本書でインタビューに答えている方は、「やりたいことが見つからないから」仕事をしない・職に就けないと言います。

反射的に「何もやらないではますます見つからないだろう」と反発したくなりますが、そういう自分も、いわゆる団塊の世代より上の方の就労観などをお聞きしていると、違和感を覚えることがあります。特に大きな企業にお勤めの(お勤めだった)方と話をしていると、企業から放り出されるとか企業が無くなるというリスクとは無縁だったのだなあと感じることがあります。そういう方に例えば「シャニムニ頑張っていれば報われるんだから、あまり悩まないほうがいいよ」と言われても納得しづらいものがあります。ことほどさように、働くということに対する感覚は世代によって、人によって違うのでしょう。

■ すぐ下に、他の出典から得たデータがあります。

/-- The detected causes of a device-ending fault other than those with rows of their own (R428, R444). -/
inductive ClassFSrc where
  | easelLockstep | feed | bedOfDevreg | clock | thermal
deriving DecidableEq, Repr, Inhabited

/-- The telemetry that the power manager measures every 1 ms (R475, R489). -/
structure Telemetry where
  pkgMw : Nat
  feedMv : List Nat       -- by feed index 0 to 16
  feedDa : List Nat       -- tenths of an ampere
  dieTemp : List Nat      -- by die code 0 to 23
  easelTemp : Nat
  hbmTemp : List Nat      -- by stack 0 to 11
deriving DecidableEq, Repr, Inhabited

/-- What is measured and checked of a firmware image (R400, R418): its security version numbers and the SHA-512 of the
whole image and of its three sections. -/
structure ImageInfo where
  svn : Nat
  minSvn : Nat
  image : Nat
  firmware : Nat              -- M of R401
  mediaCode : Nat
  computeCode : Nat
deriving DecidableEq, Repr, Inhabited

/-- What start-up finds on the board and in the flash (R400, R471, R472, R473). -/
structure BootEnv where
  pgLow : List Feed           -- feeds whose PG input is low at the release
  selector : Fin 2            -- the bank selector of the flash
  bank0 : Option ImageInfo    -- none: the bank fails verification
  bank1 : Option ImageInfo
  avsFail : List Rail         -- rails whose AVSBus transactions all fail
deriving DecidableEq, Repr, Inhabited

/-- What training and the start-up self-tests find (R432, R437, R439, R488). -/
structure TestEnv where
  badStacks : List (Fin 12)
  badDies : List DieCode      -- dies that fail their self-test
  badCode : List DieCode      -- dies whose microcode fails verification
deriving DecidableEq, Repr, Inhabited

/-- A picture that a decode engine hands to the tile former (R306 to R309). Planes are stored row by row. -/
structure Picture where
  width : Nat
  height : Nat
  depth : Nat                 -- 8 or 10
  chroma : Nat                -- 0 4:2:0, 1 4:2:2, 2 monochrome
  luma : List Nat
  cb : List Nat
  cr : List Nat
  pts : Option Nat            -- 33-bit, 90 kHz
  frameDur : Nat              -- from the sequence header, 90 kHz units
  concealedLuma : Nat         -- concealed luma samples of its source picture or pictures
  codedLuma : Nat             -- luma samples of that source
  refConcealed : Bool
  structure_ : Nat            -- 0 progressive, 1 woven, 2 top field, 3 bottom field
  deint : Nat
  telecine : Bool
  coding : Nat
  orderOverride : Bool
  matrixCoeff : Nat
  fullRange : Option Bool
  chromaLoc : Nat             -- 0 left (also where absent), 1 centre, 2 top left, 3 top, 4 bottom left, 5 bottom
  off : Nat                   -- offset of its source picture in the segment
deriving DecidableEq, Repr, Inhabited

/-- A reference picture of a decoded picture: its place in output order, whether it has concealed blocks, its planes. -/
structure RefPicture where
  order : Nat
  concealed : Bool
  luma : List Nat
  cb : List Nat
  cr : List Nat
deriving DecidableEq, Repr, Inhabited

/-- A rectangle of luma samples. -/
structure Rect where
  x : Nat
  y : Nat
  w : Nat
  h : Nat
deriving DecidableEq, Repr, Inhabited

/-- A picture as the decoding process of its codec's standard leaves it (R296, R301), before concealment: the blocks that cannot be
decoded, and the references that concealment copies from (R305). -/
structure CodedPicture where
  width : Nat                 -- after conformance cropping
  height : Nat
  depth : Nat
  chroma : Nat
  luma : List Nat
  cb : List Nat
  cr : List Nat
  lost : List Rect
  refs : List RefPicture
  pts : Option Nat
  frameDur : Nat
  interlaced : Bool           -- as R307 defines it
  topFirst : Bool             -- the signalled field order (R308)
  repeated : Bool             -- repeat_first_field or its pic_struct (R309)
  coding : Nat
  matrixCoeff : Nat
  fullRange : Option Bool
  chromaLoc : Nat
  off : Nat                   -- offset of its first packet in the segment
  used : Nat                  -- offset of the first packet that it and those before it do not use
deriving DecidableEq, Repr, Inhabited

/-- An access unit that the demultiplexer has assembled: its offset, its time stamp, whether the continuity counters show a loss in
it, its bytes (R299). -/
structure MediaUnit where
  off : Nat
  pts : Option Nat
  damaged : Bool
  bytes : List Byte
deriving DecidableEq, Repr, Inhabited

/-- How the video of a segment ends: at the end of its source, or at what R301, R300 or R305 reject. -/
inductive VideoEnd where
  | source | unsupported | streamError
deriving DecidableEq, Repr, Inhabited

/-- What a decoder makes of the access units of a video stream: its pictures in output order (R296, R300). -/
structure Video where
  skipped : Nat               -- pictures before the first random access point, and leading pictures skipped
  pics : List CodedPicture
  ending : VideoEnd
deriving DecidableEq, Repr, Inhabited

/-- A decoded audio frame: its time stamp, its rate in Hz, its channels as FP32 samples, and the coefficients of its stereo downmix
(R302). -/
structure AudioFrame where
  off : Nat
  pts : Nat
  rate : Nat
  chans : List (List Nat)
  mixL : List Nat
  mixR : List Nat
deriving DecidableEq, Repr, Inhabited

/-- A rendered display set of DVB subtitles: the indices of its window row by row, and its RGBA palette (R302). -/
structure SubtitleSet where
  off : Nat
  pts : Nat
  page : Nat
  indices : List Byte
  palette : List Byte
deriving DecidableEq, Repr, Inhabited

/-- What ends an ingest job before a condition of R304 does, as its engine finds it (R312). -/
inductive JobFault where
  | far (f : FarFail) | uncorrectable | deniedSealed | internal (control : Bool)
deriving DecidableEq, Repr, Inhabited

/-- An audio or caption record that a job appends to its share (R310). -/
structure AuxRec where
  kind : Nat
  track : Nat
  info : Nat
  pts : Nat
  payload : List Byte
deriving DecidableEq, Repr, Inhabited

/-- What arrives in the cascade inbox from a peer (R285, R286, R288). -/
inductive CascMsg where
  | chain (bucket round unit : Nat) (flags : Nat) (sums : List Word32) (next : Nat)
  | reduced (bucket round unit : Nat) (flags : Nat) (elems : List Nat)
  | sumsq (bucket round shard : Nat) (value : Word32) (flags : Nat) (nonfin : Bool)
  | heartbeat (dev count : Nat)
  | broken
deriving DecidableEq, Repr, Inhabited

/-- A check that fails in a core beside the array and the pull pipeline: a residue code of a Stylus lane, the row unit or the
vector unit at an element group, or duplicated control state (R428, body kind 12 of R435). -/
inductive CoreFault where
  | stylus (group : Nat) | row (group : Nat) | vec (group : Nat) | control
deriving DecidableEq, Repr, Inhabited

/-- What the HBM controller meets at an access (R429): nothing; symbols that the group code corrects; a codeword that it cannot
correct; or a pseudo-channel that fails from now on. -/
inductive HbmFind where
  | clean | masked | lost | dead
deriving DecidableEq, Repr, Inhabited

/-- What a scrub of a scratchpad line finds (R430). -/
inductive ScrubFind where
  | clean | single | double
deriving DecidableEq, Repr, Inhabited

/-- IDE key management carried in VENDOR_DEFINED_REQUEST (R424). -/
inductive IdeKm where
  | query
  | keyProg (stream : Nat) (keySet : Bool) (dir : Bool) (key : Nat)
  | assoc (stream : Nat) (ridLo ridHi addrLo addrHi : Nat)
  | setGo (stream : Nat) (keySet : Bool)
  | setStop (stream : Nat)
deriving DecidableEq, Repr, Inhabited

/-- The algorithms that a requester offers in NEGOTIATE_ALGORITHMS: whether each list holds the one the device supports
(R402). -/
structure SpdmAlgs where
  ecdsaP521 : Bool
  sha512 : Bool
  dheSecp521 : Bool
  aesGcm256 : Bool
deriving DecidableEq, Repr, Inhabited

end Sys2Proof
end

しかし、試してみないと学びも無い、行動してみないと発見も無いというのは、社会環境や世代を超えた真実だと信じます。
著者はニートに対する理解の浅い「大人」の大部分を批判しています。「彼らだって好きでニートになったのではない」と言います。
いや待てよ、著者がそう命名した瞬間から「ニート」が出現したのではないか、セグメントとして認知されたことで却って安住しやすくなったのではないか…いやいや、それはきっと不毛な屁理屈でしょう。
ともかく、いろいろ「試す」チャンスは与えたいし、我々も持ちたいですね。経済的に余裕があればニートになってじっくり考えたいという「大人」も、案外多いかもしれません が、「大人」がチャレンジを続けないでどうして後に続く世代が試す気になりましょう。